From what lies on the surface to deeper issues of fate and the essence of good and evil. A haunting novel.
Yesterday was Easter. Pam convinced me to spend a good part of the afternoon watching No Country for Old Men. I wasn’t hard to convince, since the Coen brothers are favorites of mine and most of the films I have watched over the last few years featured talking animals or vegetables. Our Zoe is five.
I’m going to write my take on the film while attempting to leave out any specifics that would ruin the suspense for those who haven’t yet seen it.
Now, I’m no film or literary critic. Still, I’ll argue that from my angle the only way to interpret the film is to think of it as what I’ve taken the liberty to refer to as Christian noir.

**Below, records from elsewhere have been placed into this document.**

/-- The stack's training has ended: IN_SERVICE, the rate in force, the retraining series start (R235, R240). -/
def Hub.enterService (h : Hub) (st : Nat) : Hub :=
  let h := h.putStack st { h.stack st with dataDue := h.now, caDue := h.now, nextData := 0, nextCa := 0 }
  ((h.wrFld (pStk st) 0x40 1 1 1).wrFld (pStk st) 0x40 2 1 0).wrFld (pStk st) 0x40 8 5 (bitsNat ((h.stack st).now.headD 0) 0 5)

/-- Channel c of a stack takes state st of R237 after a training: SERVING, or the state given to a failed one. -/
def Hub.setChannel (h : Hub) (stack c : Nat) (failed : Bool) (code : BitVec 3) : Hub :=
  let one (h : Hub) (i : Nat) : Hub :=
    h.putPc i (if failed then { h.pc i with st := code } else (h.pc i).trained)
  one (one h (stack * 64 + 2 * c)) (stack * 64 + 2 * c + 1)

/-- Channels whose training fails: those that no lane repair saves, and while SPARE_EN = 0 those that need one (R405). -/
def Hub.trainFails (h : Hub) (r : TrainReport) : BitVec 32 := if h.sparing then r.failed else r.failed ||| r.spared

/-- Lanes repaired at a training (R405). -/
def Hub.repairedLanes (h : Hub) (r : TrainReport) : Word := if h.sparing then r.repaired.setWidth 32 else 0

/-- Channels that R405 or R410 leaves EXCLUDED, and whether a restored stack fell back to full training. -/
def Hub.excludes (h : Hub) (st : Nat) (r : TrainReport) : BitVec 32 × Bool :=
  if h.boot.fast then
    let a := trainArea h.boot.store
    let ex : BitVec 32 := BitVec.ofNat 32 (h.flashWord (a + 0x10 + 4 * st))
    if h.fld pBoot 0x800 1 1 = 1 ∧ r.drifted &&& ~~~ex ≠ 0 then (h.trainFails r, true) else (ex, false)
  else (h.trainFails r, false)

/-- A stack is trained or restored at S3. -/
def Hub.trainStack (h : Hub) (st : Nat) (r : TrainReport) : Hub :=
  let (ex, _) := h.excludes st r
  let s := h.stack st
  let h := (h.putStack st { s with selfRefresh := false, prepared := false, delays := [] }).takeTiming st
  let h := h.wr (pStk st) 0x68 (h.repairedLanes r)
  let h := (List.range 32).foldl (fun h c => h.setChannel st c (bit ex c) 5) h
  h.enterService st

/-- S3: every populated stack is trained or restored (R405, R410). -/
def Hub.stageS3 (h : Hub) (results : List TrainReport) : Hub :=
  let of (st : Nat) : TrainReport := results.getD st ⟨0, 0, 0, 0⟩
  let ps := h.populated
  let back := ps.filter (fun st => (h.excludes st (of st)).2)
  let n := (ps.map (fun st => ((List.range 32).filter (bit (h.excludes st (of st)).1)).length)).sum
  let h := ps.foldl (fun h st => h.trainStack st (of st)) h
  (h.wrFld pBoot 0x4C 16 9 n).endStage 3 (if n = 0 then 0 else 1) (n + 4096 * back.length)

def execStageS3Train (results : List TrainReport) (s : State) : Host.Outcome State Fault Refusal :=
  onHubIf (decide (results.length = 8)) s (fun h => if h.inStage 3 then h.stageS3 results else h)

/-! S4 (R105 to R110, R124, R406, R407, R463) -/

/-- The physical slab number names no DRAM (R107). -/
def Hub.absentSlab (h : Hub) (ps : Nat) : Bool := !(h.stack (slabStack ps)).populated || decide (h.amap.sids ≤ slabSid ps)

def Hub.slabTrained (h : Hub) (ps : Nat) : Bool := (h.pc (slabPc ps)).st != 5

/-- Talon positions of a stack (R108). -/
def Hub.talonPositions (h : Hub) (st : Nat) : List Nat :=
  (List.range (h.fld pMap 0x4C 0 4)).map (fun j => talonSlab st h.amap.sids j)

/-- State of a physical slab before talon slabs are picked: EXCLUDED, RETIRED, TALON, or LIVE under logical number k (none at a
talon position) (R109 step 2, R406 step 3) (DEDUCED, log 26). -/
def firstState (trained : Bool) (v : SlabPast) (k : Option Nat) : PSlab :=
  let again : Option (BitVec 11) := v.readmitted.map (fun p => BitVec.ofNat 11 p)
  let base : PSlab := { PSlab.absent with
    prev := if v.kind = 0 then again else some (BitVec.ofNat 11 v.prev), readmitted := again.isSome }
  if !trained then { base with st := 5 }
  else if v.kind ≠ 0 then { base with st := 4 }
  else if again.isSome then { base with st := 2 }
  else match k with
    | some k => { base with st := 1, logical := BitVec.ofNat 11 k }
    | none => { base with st := 2 }

/-- Logical numbers in the order of R109 step 1 (DEDUCED, log 26). -/
def Hub.positions (h : Hub) : List Nat :=
  h.populated.flatMap (fun st => ((List.range 256).map (fun i => st * 256 + i)).filter (fun ps =>
    !h.absentSlab ps && !(h.talonPositions st).contains ps))

/-- Within S4 nothing raises TALON_EMPTY (DESIGN CHOICE, log 62). A position that is not LIVE: its number takes a talon slab; else a slab that was still serving stays LIVE and re-enters the
pending list, and any other number stays UNMAPPED (R109 step 3, R406 steps 3 and 4) (DEDUCED, log 26). -/
def Hub.placeNumber (h : Hub) (r : Replay) (k ps : Nat) : Hub :=
  let v := r.past ps
  let map (h : Hub) (b : Nat) : Hub :=
    (h.putPslab b { h.pslab b with st := 1, logical := BitVec.ofNat 11 k }).putLslab k
      ⟨1, BitVec.ofNat 11 b, BitVec.ofNat 2 (slabStack b / 2)⟩
  if (h.pslab ps).st = 1 ∧ (h.lslab k).phys = BitVec.ofNat 11 ps ∧ (h.lslab k).st = 1 then h
  else match h.pickTalon k ps with
    | some b => map h b
    | none =>
      if h.slabTrained ps ∧ (v.kind = 3 ∨ v.kind = 4) then
        let h := h.putPslab ps { h.pslab ps with prev := v.readmitted.map (fun p => BitVec.ofNat 11 p) }
        let h := map h ps
        if v.kind = 3 then h.setRas { h.ras with pending := h.ras.pending ++ [(ps, k, 4)] }
        else (h.setRas { h.ras with pendingSoon := h.ras.pendingSoon ++ [(ps, k, 4)] }).submit 6 true (le16 ps ++ le16 k ++ [4])
      else h

/-- The slab map is built (R109, R406) (DEDUCED, log 26). -/
def Hub.buildMap (h : Hub) (r : Replay) : Hub :=
  let pos := h.positions
  let numbers := pos.zipIdx
  let first (st i : Nat) : Option (Nat × PSlab) :=
    let ps := st * 256 + i
    if h.absentSlab ps then none
    else some (ps, firstState (h.slabTrained ps) (r.past ps) ((numbers.find? (fun e => e.1 == ps)).map (·.2)))
  let phys : SMap PSlab := h.populated.flatMap (fun st => (List.range 256).filterMap (fun i => first st i))
  let live (ps : Nat) : Bool := h.slabTrained ps && decide (r.past ps = SlabPast.clean)
  let logical : SMap LSlab := numbers.map (fun e =>
    (e.2, if live e.1 then ⟨1, BitVec.ofNat 11 e.1, BitVec.ofNat 2 (slabStack e.1 / 2)⟩ else ⟨3, 0, 0⟩))
  let h := h.setAmap { h.amap with
    phys := phys, logical := logical, count := pos.length, talonTotal := h.fld pMap 0x4C 0 4 * h.populated.length }
  numbers.foldl (fun h e => h.placeNumber r e.2 e.1) h

/-- MAPPED logical slabs in ascending order. -/
def Hub.mapped (h : Hub) : List Nat := (List.range h.amap.count).filter (fun k => (h.lslab k).st == 1)

/-- Partition 0 with the values of R124, enabled; entries of the set table from M on stay (DEDUCED, log 24). -/
def Hub.defaultPart (h : Hub) : Hub :=
  let ms := h.mapped
  let set : SMap (BitVec 11) := ((ms.zipIdx).filter (fun e => e.1 ≠ 0)).map (fun e => (e.2, BitVec.ofNat 11 e.1))
  let base : BitVec 64 := BitVec.ofNat 64 (Config.defaultBaseGiB.toNat * 2 ^ 30)
  let later := h.amap.setTable.filter (fun e : Nat × BitVec 11 => ms.length ≤ e.1)
  let h := h.setAmap { h.amap with setTable := set ++ later }
  (h.putPart 0 ⟨0, base, ms.length * slabUnits h.amap.dens, 0, ms.length, 0xFFFFFFFF, BitVec.allOnes 64, false, false⟩).enablePart 0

Consider, though the movie is essentially realistic, the bad guy is not human. He’s too evil and/or not well enough developed (intentionally, I believe). He is a dark spirit, or as the sheriff says, a ghost.
And consider, two sheriffs from different towns talk about the incomprehensible wickedness that has overcome at least their part of the world during the past twenty years or so (the ‘60s and ‘70s). The bad guy, in my view, is the incarnation of that wickedness. (Or in evangelical Christian terms, Satan loosed upon the world in the last days).
The sheriff, while talking about his career, explains that he used to believe God would show up by the time he reached the age he is now. But, he says, God hasn’t show up. I’m presuming the sheriff is referring to the Christian version of God, because given his appearance and what we know of his background, that seems his most likely heritage.
So, he may still be waiting for God to show or he may have given up. Then, in the final scene, he tells of a dream he had last night. The dream is a cowboy’s vision of heaven.
The message the film sends me is, not only Texas, but the whole world has proven to be no country for old men, or for any who have grasped the truth, that we haven’t the power or insight to stop the tide of evil. Our only hope, or salvation, is in God showing up and giving us a dream.
Now, years after watching the film, I read the book and find that the film did it justice, which is pretty rare.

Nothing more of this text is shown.